The thread has been killed because there isn't anyone who can come up with a constructive reason for holding cryptos as part of a balanced portfolio, nothing else.

You are quite annoying. I enjoyed posting in this thread but I got frustrated with your approach to posting in this thread so I just started replying to other people instead. I repeated myself and answered questions you kept asking. That did the job in slowing the thread down.

Warren Buffet refused to invest in technology because he didn't invest in it, does that mean we shouldn't invest in technology, or that technology investment is a bubble? Anyway, didn't he once surprise everyone and invest billions into IBM a decade or so ago?

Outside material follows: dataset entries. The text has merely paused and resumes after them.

-- ==== Sys2Proof/Word.lean ====
section
/-!
DEFINITION. The two word widths of the part: one byte of table memory or of the register window, and the
16-bit value that two bytes make, the byte at the lower address or offset being the less significant
(00_scope.md, Conventions, "Byte order").
-/

namespace Sys2Proof

/-- One byte of table memory, of the register window or of the service bus. -/
abbrev Byte := BitVec 8

/-- A 16-bit register or record field. -/
abbrev Half := BitVec 16

end Sys2Proof
end

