-- ==== Sys2Proof/WellFormed.lean ====
section
/-!
DEFINITION. Which terms of `Instr` are the rows they stand for. A term that fails a check is still given
the meaning of the access or event it spells (the same bytes on the host port), so the check restricts
nothing the part does.
-/

namespace Sys2Proof

/-- The command codes of R180's table, in its order. -/
def commandCodes : List Byte :=
  [0x01, 0x02, 0x10, 0x11, 0x12, 0x20, 0x21, 0x30, 0x31, 0x40, 0x41, 0x7F]

/-- The window offsets whose writes have a row of their own in the table: CMD_CODE, TM_PTR, TM_DATA,
CPL_POP, INT_CAUSE, INT_ENABLE, CLOCK_MHZ, TICK_PERIOD, WAKE_US, BUS_DIV, PULLIN and LINE_EDGE (R176). -/
def offsetsWithOwnWriteRow : List (BitVec 6) :=
  [0x05, 0x08, 0x09, 0x0A, 0x1C, 0x24, 0x25, 0x26, 0x27, 0x28, 0x2A, 0x2B, 0x2C, 0x2D, 0x2E, 0x2F, 0x30, 0x31]

/-- `i` is a term of the row it stands for: a BAD_COMMAND's code names no command (R180), a
REGISTER_WRITE's offset has no row of its own (R176), and a READ attempt samples at most 16 data bytes (R71). -/
def Instr.wellFormed : Instr → Bool
  | .badCommand code => !commandCodes.contains code
  | .registerWrite offset _ => !offsetsWithOwnWriteRow.contains offset
  | .attemptEnd _ data => decide (data.length ≤ 16)
  | _ => true

end Sys2Proof
end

FWIW I am mostly interested in the technology and could care less if the prices revert dramatically right now because in the long term I know it's a great investment. The huge price drops are great for the types of people that invest their money in this technology. The quality of posts on reddit deter dramatically when in a bull market proving there are a lot of immature investors out there. I also remember reading back in 2011 when someone tried to implement bitcoin into several markets and the creator of bitcoin (goes by the pseudonym Satoshi Nakamoto) pleaded not to because it would destroy bitcoin. It's still in early stages and there are going to be many ups and downs. It's impossible for bitcoin to go completely mainstream and be a huge part of our society until there are dramatic changes. One thing is for sure, the technology is out there and the implementation will one day be successful. Innovation is not disruption.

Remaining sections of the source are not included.